Excerpts from a dataset
/-- A synthesizer beside its registers (R79 to R91): the `REFMOD` taken at its last acquisition, whether `SYN_BAND_STALE` was
raised since, the throttle's divider, the temperature range of the entry it acquired on in °C, chart entries in place of the
boot ROM's, an acquisition that `RELOCK` started, its domains stopped at their safe points, and a lock since they stopped. -/
structure SynSt where
  refmod : Nat
  stale  : Bool
  half   : Bool
  range  : Int × Int
  chart  : Bool
  relock : Bool
  halted : Bool
  again  : Bool
deriving DecidableEq, Repr

/-- What the `STRUCTURE` and `FIRST_LIGHT` segments say of a port beside its register (R104, R113, R126): the features required,
whether `FIRST_LIGHT` names it, and the narrow modes by width: each stream kept, or replaced by a substitute. -/
structure PortCfg where
  needs      : Nat
  firstLight : Bool
  narrow     : NMap (List (Nat × Option Nat))
deriving DecidableEq, Repr

/-- A restriping that a lead port has sent (R113, R114, R148): `NARROW` or `WIDEN`, the new width and active lanes, the boundary
from which it applies, and whether the far end's echo has come. -/
structure Offer where
  widen  : Bool
  width  : Nat
  mask   : Nat
  stroke : Nat
  echoed : Bool
deriving DecidableEq, Repr

/-- A rate step in progress (R105, R148): the rate code, the boundary offered, whether both ends have agreed on it, and whether
both ends have changed rate. -/
structure StepSt where
  rate    : Nat
  stroke  : Nat
  agreed  : Bool
  changed : Bool
deriving DecidableEq, Repr

/-- What a transaction serves (R133, R146, R149, R152, R186, R381). -/
inductive XactUse where
  | host | pull | roughWater | ident (part : Nat) | writeBack (part : Nat) | joinHold | glass
deriving DecidableEq, Repr

/-- A transaction the device has issued and holds outstanding (R141, R143): the request repeats bit for bit. -/
structure Xact where
  tag   : Nat
  use   : XactUse
  msg   : List Byte
  retries : Nat
deriving DecidableEq, Repr

/-- A transaction that waits until the rules of R141 let it be issued: its use, operation, address, length in bytes and data. -/
structure XactWait where
  use  : XactUse
  op   : Nat
  addr : Nat
  len  : Nat
  data : List Byte
deriving DecidableEq, Repr

/-- An entry of the replay cache (R142): tag, CRC-32 of the request, and the response once it is done. -/
structure CacheEnt where
  tag  : Nat
  crc  : Nat
  resp : Option (List Byte)
deriving DecidableEq, Repr

/-- The reorder window of a stream (R136): the highest `SEQ` accepted, bit i for the arrival of H - i, and how far H has moved
since the packet that set it, up to 31 (R138: what came before that packet is not known lost). -/
structure Window where
  high : Nat
  seen : Nat
  age  : Nat
deriving DecidableEq, Repr

/-- The rough water of one direction of a port (R150): packets counted towards `DROP_N`, packets of each stream counted towards
the 64 of `DELAY`, packets held back with the count of packets of the stream still to pass and their mark as bad or poisoned, markers left to drop. -/
structure RoughSt where
  count   : Nat
  streams : NMap Nat
  held    : List (Nat × Nat × Bool × List Byte)
  markers : Nat
deriving DecidableEq, Repr

/-- A port beside its registers (R94 to R153); what concerns a bonded group stands at its lead port. -/
structure PortSt where
  cfg      : PortCfg
  /-- this lane has completed the rung that its group is on (R107) -/
  laneDone : Bool
  /-- the running disparity of the transmit lane is positive (R96) -/
  disp     : Bool
  /-- the buoys that the group has sent, modulo 2^16, and the symbols sent since the last (R98, R110) -/
  buoys    : Nat
  buoyAcc  : Nat
  /-- the lane index that the last buoy on this lane carried, and its count (R98, R110); none: no buoy since DETECT -/
  place    : Option Nat
  farBuoy  : Nat
  /-- the lane index whose opposite lane carries the back channel (R95) -/
  back     : Nat
  /-- a buoy has arrived in this TRAIN (R110, R125), and the group has aligned on buoys since a lane was lost (R112) -/
  buoy     : Bool
  /-- the climb began in DETECT, so the identity record is read on entry into RUN (R146) -/
  climb    : Bool
  /-- training leads back to RUN (R101, R103, R105), and it followed a loss of lock in RUN (R101) -/
  retrain  : Bool
  relock   : Bool
  /-- the port resumes at the next boundary (R101, R112) -/
  resumeDue : Bool
  /-- boundaries since the first lane loss (R113, R114) -/
  lossAge  : Option Nat
  /-- the group has widened at the last boundary and repeats one frame (R114) -/
  widening : Bool
  /-- the restriping that this lead port has sent, and the one of the far end that it has echoed (R113, R114, R148) -/
  offer    : Option Offer
  farOffer : Option Offer
  /-- lane index 0 runs alone (R125) -/
  alone    : Bool
  /-- the far end's last valid `NEG`, one with `ACK` received, one with `ACK` sent (R123) -/
  neg      : Option (List Byte)
  rxAck    : Bool
  txAck    : Bool
  /-- the rate step in progress (R105, R148) -/
  step     : Option StepSt
  /-- the rate at which a step failed and is tried again (R106) -/
  failRate : Option Nat
  /-- the attempts at the step to each rate that have failed since the count was cleared (R106) -/
  tries    : NMap Nat
  /-- the synthesizer B of its octet feeds it, or A; none: no segment has said so yet (R80) -/
  synB     : Option Bool
  /-- the transmitter is in electrical idle, the port's receive direction idles, this lane's receiver is squelched (R102, R103) -/
  txIdle   : Bool
  rxIdle   : Bool
  rxQuiet  : Bool
  /-- its synthesizer stopped it (R88) -/
  halted   : Bool
  /-- the reorder window of each receive stream (R136) -/
  windows  : NMap Window
  /-- the tag of the next transaction (R141) -/
  nextTag  : Nat
  /-- the transactions outstanding, oldest first (R143) -/
  xacts    : List Xact
  /-- the transactions that wait to be issued, oldest first (R141) -/
  waits    : List XactWait
  /-- the replay cache, oldest entry first (R142) -/
  cache    : List CacheEnt
  /-- phase pull: the setting in force, a change of it due at the next boundary, strokes in and out of the windows, the error
  reported in this stroke (R133, R134) -/
  pull     : Word
  pullDue  : Bool
  pullGood : Nat
  pullBad  : Nat
  pullNow  : Option Int
  /-- rough water: the time of the first key word, receive and transmit faults (R149, R150) -/
  keyAt    : Option Nat
  roughRx  : RoughSt
  roughTx  : RoughSt
  /-- `SEQ` of the next packet of each transmit stream (R128) -/
  txSeq    : NMap Nat
  /-- streams from which a packet came in this stroke, and in the stroke before (R175) -/
  heard    : List Nat
  /-- markers missing in a row (R53, R132) -/
  missRun  : Nat
  /-- the far-end address space this port offers, by address (R145) -/
  far      : NMap Byte
  /-- the parts of the far end's identity record read so far (R146) -/
  ident    : NMap (List Byte)
deriving DecidableEq, Repr

/-- The eye monitor of an octet (R116): a host scan in progress; it stands suspended while a STEP of the octet needs the
monitor. -/
structure EyeSt where
  scan : Bool
deriving DecidableEq, Repr

/-- The ports of the device. -/
structure PrtSt where
  ports : NMap PortSt
  eyes  : NMap EyeSt
  /-- read-back receivers whose counts have risen in this stroke, and those that `FIRST_LIGHT` assigned (R117, R118) -/
  rbRise   : List Nat
  rbLocked : List Nat
deriving DecidableEq, Repr

/-- The state of a crossing entry (R162). -/
inductive EntState where
  | empty | pending | taken | held
deriving DecidableEq, Repr

/-- A crossing entry beside its words (R162, R189). -/
structure EntSt where
  state     : EntState
  reason    : Nat
  stroke    : Nat
  degraded  : Bool
  /-- the reason of the degradation last reported -/
  lack      : Nat
  slipPath  : Bool
  suspended : Bool
  /-- waits to be taken: ungrouped and armed by its own word 3, or written by the chart (R164, R166) -/
  armed     : Bool
  chart     : Bool
  /-- a boundary has considered it since it was armed (R167); strokes held (R170) -/
  seen      : Bool
  heldFor   : Nat
deriving DecidableEq, Repr

/-- The state of a group (R189). -/
inductive GrpState where
  | none | pending | armed | held | taken | refused
deriving DecidableEq, Repr

/-- A group (R164, R167 to R170, R186). -/
structure GrpSt where
  state   : GrpState
  reason  : Nat
  stroke  : Nat
  seen    : Bool
  heldFor : Nat
  /-- the take-strokes of the `JOIN_HOLD` received or sent for it, and of the one forwarded (R186) -/
  joinHold : Option Nat
  forwarded : Option Nat
  /-- its part passed its check two strokes before the take-stroke; the take-stroke of the part taken (R187) -/
  passed   : Bool
  took     : Nat
deriving DecidableEq, Repr

/-- The Crossing Table beside its words (R154 to R178). -/
structure XtbSt where
  ents   : NMap EntSt
  grps   : NMap GrpSt
  /-- words 0 to 2 of an entry as they arrived (R163), by register address -/
  words  : NMap Word
  /-- the source streams that stand stopped (R175) -/
  stopped : List Nat
  /-- outgoing streams without a crossing that do not fit their port (R178) -/
  shut    : List Nat
  /-- destinations, as kind × 2,048 + number, to which `STRUCTURE` allots a transform stage (R277) -/
  stages  : List Nat
  /-- the last five lines of the window of a live crossing through a transform stage, or of part of its source's width, by entry × 8 +
  line modulo 5, each with its line and words (R277) -/
  rows    : NMap (Nat × List Lane)
  /-- by entry: the frame count of such a crossing's source, and the lines of its window still to be delivered, each with the parts
  that have come (R130, R136) -/
  open_   : NMap (Nat × List (Nat × Nat))
  /-- by entry: the lines of the frame's window that have gone on through a transform stage, as 1 + the last (R137) -/
  passed  : NMap Nat
  /-- layers, by number, that turn off while no crossing feeds them: `BLANK_ON_LOSS` of the last (R171, R175) -/
  blanks  : List Nat
deriving DecidableEq, Repr

/-- Where a descriptor that waits at a queue's input comes from: the dispatcher, a crew that divides its job, an engine or crew whose
job is over, held with its `DONE`, or any other producer, the host among them. -/
inductive PushFrom where
  | outside | dispatcher | crew
  | ended (crew : Bool) (target : Nat)
deriving DecidableEq, Repr

/-- A descriptor that waits at the input of a queue (R182, R184, R220), with its place in the order of all pushes. -/
structure Push where
  desc  : Rec
  order : Nat
  by_   : PushFrom
deriving DecidableEq, Repr

/-- A queue beside its registers (R179 to R184): the descriptors held, oldest first; back-pressure asserted; a drop already
reported in this stroke; the host's push words 0 to 2; and the pushes held back, oldest first. -/
structure QueSt where
  held   : List Rec
  xoff   : Bool
  told   : Bool
  words  : NMap Word
  waits  : List Push
deriving DecidableEq, Repr

/-- What a frame slot holds (R199). -/
inductive SlotState where
  | empty | filling | complete
deriving DecidableEq, Repr

/-- A frame slot of a slip (R199 to R202): its state, the coding its lines were written with, the capture phase as a stroke
number and an offset in 50 ps, whether it is known yet, the frame sequence, the `FRAME` count, the time of its last packet, the readers that pin it, whether a
reader has ever selected it, and, for a coded frame, the words its lines decode to, by line × 32 + block. -/
structure SlotSt where
  state    : SlotState
  comp     : Nat
  capStroke : Nat
  capOfs   : Nat
  capTime  : Nat
  phased   : Bool
  seq      : Nat
  frame    : Nat
  lastAt   : Nat
  pins     : List Nat
  selected : Bool
  coded    : NMap (List Lane)
deriving DecidableEq, Repr

/-- A slip beside its registers (R194 to R209). -/
structure SlipSt where
  slots    : NMap SlotSt
  nextSeq  : Nat
  /-- the last eight intervals between capture phases and times from capture to COMPLETE, newest first, in 50 ps (R206) -/
  periods  : List Nat
  fills    : List Nat
  lastCap  : Option Nat
  /-- the `FRAME` count of an incoming frame that is being discarded whole (R200) -/
  skipping : Option Nat
  /-- the `FRAME` count of the frame completed last, while the writer has followed the source since (R199) -/
  lastFrame : Option Nat
  /-- `FST_WRITE_SKIP` and `FST_MOTION_FALLBACK` have been raised in this stroke -/
  skipTold : Bool
  motionTold : Bool
  /-- a boundary from which a frame's capture phase must fall for it to be written (R199) -/
  writeFrom : Nat
deriving DecidableEq, Repr

/-- A frame, or a pair with its weight in 1/1,024, that a reader has selected (R205, R207, R208). -/
structure Pick where
  slip   : Nat
  newer  : Nat
  older  : Nat
  weight : Nat
  /-- the sequence number of the newer frame, by which a repeat is known (R205) -/
  seq    : Nat
  motion : Bool
  /-- under `MOTION`, the byte address of the vector record and the lowest confidence used (R208) -/
  vecs   : Nat
  conf   : Nat
deriving DecidableEq, Repr

/-- What a Jikin engine waits for in the middle of an instruction (R254 to R257, R260, R263): a `QIN` with the line it gathers, a
`LDP`, a `QWAIT`, a `JEND`, or a `QOUT` or `TSIG` held by back-pressure; with the instruction's fields as a word. The last stands for a
job that is over, held until its `DONE` finds room (R182). -/
inductive EngWait where
  | qin (word : BitVec 64) (words : Nat) (started : Bool) (status : Word)
  | ldp (word : BitVec 64)
  | qwait
  | jend (result : Nat)
  | qout (word : BitVec 64)
  | tsig (word : BitVec 64)
  | done
deriving DecidableEq, Repr

/-- A hardware loop (R259): the addresses of its body's first instruction and of the one after its last, and the runs left. -/
structure LoopSt where
  start : Nat
  stop  : Nat
  left  : Nat
deriving DecidableEq, Repr

/-- A `QOUT` issued and not yet landed (R256): slip, slot, line, word offset, words, and the queue for its descriptors. -/
structure Posted where
  slip  : Nat
  slot  : Nat
  line  : Nat
  off   : Nat
  words : List Lane
  /-- the queue of its `LINE` descriptors, and those still to be pushed -/
  queue : Nat
  descs : List Rec
deriving DecidableEq, Repr

/-- An engine (R216, R242, R243): the job it holds, the architectural registers, the loop stack, innermost first, what it waits
for, and what it has posted. -/
structure EngSt where
  job     : Option Rec
  v       : NMap (List Lane)
  a       : NMap (List Acc)
  s       : NMap Word
  pc      : Nat
  loops   : List LoopSt
  wait    : Option EngWait
  posted  : List Posted
  takenAt : Nat
  /-- the job has been stopped (R219, R239) -/
  stopped : Bool
  /-- a stopped engine has instructions of its bundle left to retire (R219) -/
  mid     : Bool
  /-- the job has been cancelled while its last bundle retires (R219, R234), with the output slot it held -/
  cut     : Option (Option (Nat × Nat))
  /-- entry addresses of the kernels loaded on it, by kernel (R217) -/
  kernels : NMap Nat
  /-- host and DMA writes to its data region that wait for it (R218), oldest first -/
  held    : List (Nat × List Byte)
deriving DecidableEq, Repr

- WORK INSTRUCTIONS -
Collect the lines of the records that include the string "changed".

- OUTPUT OF THE TASK -
both ends have changed rate. -/
  changed : Bool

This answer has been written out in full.